-- ==== Sys2Proof/Certificates/Slice0/Obligations.lean ====
section
/-! DEFINITION. The statements for the provers, in the order of OBLIGATIONS.json. A command's result is
stated as the whole next state where that state has a closed form, so that the statement is the command's
frame too; where a free value takes an order, the statement says what holds for every order. -/

open Sys2Proof Sys2Proof.Machine

/-- The RESET line is released and nothing is on its way between blocks, so that a command finds the state
as it stands. Where something is on its way, it is taken first (`Obligations.ArrivalsAreTakenFirst`). -/
abbrev settled (s : State) : Prop := s.resetHeld = false ∧ s.arriving = .nothing

/-! ## The step, reset, and the laws every step keeps -/

/-- The step runs the command at the front of the queue on the state with the queue's rest; on an empty
queue the block idles, which is the model's choice (log entry 20). -/
def Obligations.StepRunsFrontCommand : Prop :=
  (∀ (c : Instr) (rest : List Instr) (s : State),
    step (s.withPending (c :: rest)) = exec c (s.withPending rest)) ∧
  (∀ s : State, s.pending = [] → step s = .next s)

/-- HARD_RESET returns every block to its hard-reset values (R9, R23, R66, R68, R81, R96, R115, R154,
R167, R181); RESET_RELEASED lets go of the RESET line and changes nothing else, so that the part leaves hard
reset in its hard-reset values (R95); while the line is held, no command but the reset's own and the tile
bus's line events reaches the part (10.8; the model's reading is log entry 14). The end line and the frame
length of a stopped timer are the model's (log entry 3), as is what stays: the bus line and frame memory's
content (log entry 6), the waiting commands and the free-choice counter. -/
def Obligations.HardResetReturnsEveryBlock : Prop :=
  (∀ s : State, exec .hardReset s = .next
    { pending := s.pending, resetHeld := true, choices := s.choices, line := s.line, mem := s.mem
      ros := { self := .config, ownJoined := none, ownAbsent := none, frameStarts := 0#32
               roster := Vector.replicate 16 (RosterEntry.initial .vacant) }
      agr := { schedule := [], stallCount := 0, stallRaised := false }
      buf := { records := Vector.replicate 4 .free, ready := [], shownTag := none, shownSince := none }
      cap := { state := .idle, closing := false, tag := none, buffer := none, received := 0
               timeout := 0, fifo := [], held := none, discardAfterRelease := false, aborting := none }
      scn := { timer := .stopped, currentLine := 0, elapsed := 1, endLine := 0, frameLength := 0
               realign := none, swapThisFrame := false, swapLine := false, port := .idle
               readWaiting := none, writeWaiting := none, panel := none }
      tim := { count := 0#32, countState := .unset, lineStarts := 0#32, realignNumber := 0#8
               realignPending := false, lastMedian := 0 }
      rx := { state := .off, bytes := [], overlong := false, trailingBits := false
              invalidSymbol := false, timing := none }
      tx := { queue := [], seq := 0#8, heartbeat := 0, state := .txIdle, backoffCount := 0
              generator := 0#16, slotRunning := false, inFlight := none, jamEntry := none }
      arriving := { roster := none, timing := none, claims := [], request := none }
      flt := { summary := 0#21, faultCounters := Vector.replicate 21 0
               eventCounters := Vector.replicate 8 0, mask := 0#21, faultLine := false }
      lpt := { held := none, frozen := false, phase := .idle, command := none, params := []
               reply := none, sent := 0, dataOut := 0#8 } }) ∧
  (∀ s : State, exec .resetReleased s = .next { s with resetHeld := false }) ∧
  ∀ (c : Instr) (s : State), s.resetHeld = true →
    match c with
    | .hardReset | .resetReleased => True
    | .lineBusy => exec c s = .next { s with line := .busy }
    | .burstEnd _ => exec c s = .next { s with line := .idle }
    | _ => exec c s = .next s

/-- The state after reset meets every law that a step keeps. -/
def Obligations.ResetMeetsTheLaws : Prop :=
  faultLineLaw State.reset.flt = true ∧ FrameMemory.wf State.reset.mem = true ∧
  dataPathSafe State.reset = true ∧ poolLaw State.reset.buf = true ∧ orderLaw State.reset.buf = true ∧
  lineCountLaw State.reset = true ∧ scheduleLaw State.reset = true ∧ State.reset.arriving = .nothing ∧
  swapTimesLaw State.reset.cfg State.reset.tim.count State.reset.agr.schedule = true ∧
  queueLaw State.reset = true ∧ strangersVacant State.reset = true

/-- Every step keeps the FAULT line asserted exactly when the summary shares a kind with the mask in
effect (R159); a raise of a kind in the mask asserts it and one of a kind outside leaves it, a hard reset
and READ_FAULTS deassert it, RESTART and CLEAR_COUNTERS keep its level, and an empty mask leaves it
deasserted. -/
def Obligations.FaultLineFollowsSummary : Prop :=
  (∀ s t : State, faultLineLaw s.flt = true → step s = .next t → faultLineLaw t.flt = true) ∧
  (∀ s t : State, exec .hardReset s = .next t → t.flt.faultLine = false) ∧
  (∀ s t : State, settled s → s.lpt.phase = .command → exec .readFaults s = .next t →
    t.flt.faultLine = false) ∧
  (∀ s t : State, settled s → exec .restart s = .next t → t.flt = s.flt) ∧
  (∀ s t : State, settled s → exec .clearCounters s = .next t →
    t.flt.summary = s.flt.summary ∧ t.flt.mask = s.flt.mask ∧ t.flt.faultLine = s.flt.faultLine) ∧
  (∀ (f : FaultUnit) (k : FaultKind), faultLineLaw f = true →
    (f.mask.getLsbD k.number.val = true → (f.raise [k]).faultLine = true) ∧
    (f.mask.getLsbD k.number.val = false → (f.raise [k]).faultLine = f.faultLine) ∧
    (f.mask = 0#21 → f.faultLine = false))

/-- Every step keeps frame memory in its canonical form. -/
def Obligations.FrameMemoryStaysCanonical : Prop :=
  ∀ s t : State, FrameMemory.wf s.mem = true → step s = .next t → FrameMemory.wf t.mem = true

/-- In a state whose data path is safe, every command completes and keeps the data path safe: no transfer
ever addresses a line slot that does not exist (R56, R71, R85, R91). -/
def Obligations.NoCommandStopsTheBlock : Prop :=
  ∀ s : State, dataPathSafe s = true → ∃ t, step s = .next t ∧ dataPathSafe t = true

/-- Every step keeps the law of the buffer pool (R49 to R51): each record fits its state, at most one
buffer is FILLING and at most one SHOWING, and the own ready list holds exactly the READY buffers, at most 3.
Where the data path is safe, a READY and a SHOWING buffer keep a line count of AL, and the line count of the
frame in FILLING with its lines in the FIFO stays the number of lines received (R49, R56, R71, R72).
Where the tags are in order, the own ready list stays in strictly ascending tag order, every tag in it newer
than the own shown tag (R50), and the tag being captured stays newer than all of these wherever the tags held
and captured lie within a quarter of the tag range, the premise under which the staleness checks of R50 and
R70 are one (log entry 18). With the order every step keeps the law of schedule and pool (R23): the tags
scheduled are tags of the own ready list, in its order, and so at most 3, and a READY buffer is pinned exactly
while its tag is scheduled. That is stated for swap times in order (R33), the stamps that completion reads
within 2^28 of the count, and an advance of the count below 2^28, or a schedule that the step empties. -/
def Obligations.BufferPoolLawKept : Prop :=
  ∀ s t : State, poolLaw s.buf = true → step s = .next t →
    poolLaw t.buf = true ∧
    (dataPathSafe s = true → lineCountLaw s = true → lineCountLaw t = true) ∧
    (orderLaw s.buf = true →
      tagsAscend t.buf.readyList = true ∧
      (∀ p ∈ t.buf.readyList, ∀ shown, t.buf.shownTag = some shown → isNewer p.tag shown = true) ∧
      (tagsNear (poolTags s.buf ++ poolTags t.buf) = true → orderLaw t.buf = true) ∧
      (scheduleLaw s = true → validConfig s.cfg = true →
        swapTimesLaw s.cfg s.tim.count s.agr.schedule = true → countsNear s = true → countsNear t = true →
        ((t.tim.count - s.tim.count).toNat < 268435456 ∨ t.agr.schedule = []) →
        scheduleLaw t = true))
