-- ==== Sys2Proof/Laws/Memory.lean ====
section
/-! SUPPORT. Frame memory (R56): a write keeps the canonical form, is read back, and leaves every other
slot alone. -/

namespace Sys2Proof.Machine

/-- The canonical form by its meaning: the keys rise strictly. -/
theorem wf_cons_iff (k : Nat) (d : LineData) (mem : FrameMemory) :
    FrameMemory.wf ((k, d) :: mem) = true ↔
      (∀ e ∈ mem.head?, k < e.1) ∧ FrameMemory.wf mem = true := by
  cases mem with
  | nil => simp [FrameMemory.wf]
  | cons e rest => simp [FrameMemory.wf]

/-- The first key after a write. -/
theorem head_writeKey (mem : FrameMemory) (key : Nat) (data : LineData) :
    ∀ e ∈ (writeKey mem key data).head?, e.1 = key ∨ ∃ e' ∈ mem.head?, e.1 = e'.1 := by
  cases mem with
  | nil => simp [writeKey]
  | cons e rest =>
    obtain ⟨k, d⟩ := e
    simp only [writeKey]
    split <;> [simp; (split <;> simp)]

/-- A write keeps the canonical form. -/
theorem writeKey_wf (mem : FrameMemory) (key : Nat) (data : LineData)
    (h : FrameMemory.wf mem = true) : FrameMemory.wf (writeKey mem key data) = true := by
  induction mem with
  | nil => rfl
  | cons e rest ih =>
    obtain ⟨k, d⟩ := e
    have hr := (wf_cons_iff k d rest).1 h
    simp only [writeKey]
    split
    · exact (wf_cons_iff key data _).2 ⟨by simpa using by assumption, h⟩
    · split
      · subst_vars; exact (wf_cons_iff _ data rest).2 hr
      · refine (wf_cons_iff k d _).2 ⟨fun e he => ?_, ih hr.2⟩
        rcases head_writeKey rest key data e he with h' | ⟨e', he', h'⟩
        · omega
        · exact h' ▸ hr.1 e' he'

/-- A write is read back. -/
@[simp] theorem readKey_writeKey_self (mem : FrameMemory) (key : Nat) (data : LineData) :
    readKey (writeKey mem key data) key = some data := by
  induction mem with
  | nil => simp [writeKey, readKey]
  | cons e rest ih =>
    obtain ⟨k, d⟩ := e
    simp only [writeKey]
    split
    · simp [readKey]
    · split
      · simp [readKey]
      · rename_i h1 h2
        have : ¬ k = key := fun h => h2 h.symm
        simp [readKey, this, ih]

/-- A write leaves every other key alone. -/
theorem readKey_writeKey_other (mem : FrameMemory) {key other : Nat} (data : LineData)
    (h : other ≠ key) : readKey (writeKey mem key data) other = readKey mem other := by
  have h' : ¬ key = other := fun e => h e.symm
  induction mem with
  | nil => simp [writeKey, readKey, h']
  | cons e rest ih =>
    obtain ⟨k, d⟩ := e
    simp only [writeKey]
    split
    · simp [readKey, h']
    · split
      · rename_i h2; subst h2; simp [readKey, h']
      · simp only [readKey, ih]

/-- Two slots that exist have the same key only where they are the same slot. -/
theorem slotKey_injective {a b : SlotAddress} (ha : a.slot < 4096) (hb : b.slot < 4096)
    (h : slotKey a = slotKey b) : a = b := by
  obtain ⟨i, n⟩ := a
  obtain ⟨j, m⟩ := b
  simp only [slotKey] at h
  have : i = j := Fin.ext (by simp_all; omega)
  subst this
  simp_all

end Sys2Proof.Machine
end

- **Try it**: Where in the records does the word "orderLaw" appear? Copy each line that holds it.

- **Exercise result**:
  dataPathSafe State.reset = true ∧ poolLaw State.reset.buf = true ∧ orderLaw State.reset.buf = true ∧
    (orderLaw s.buf = true →
      (tagsNear (poolTags s.buf ++ poolTags t.buf) = true → orderLaw t.buf = true) ∧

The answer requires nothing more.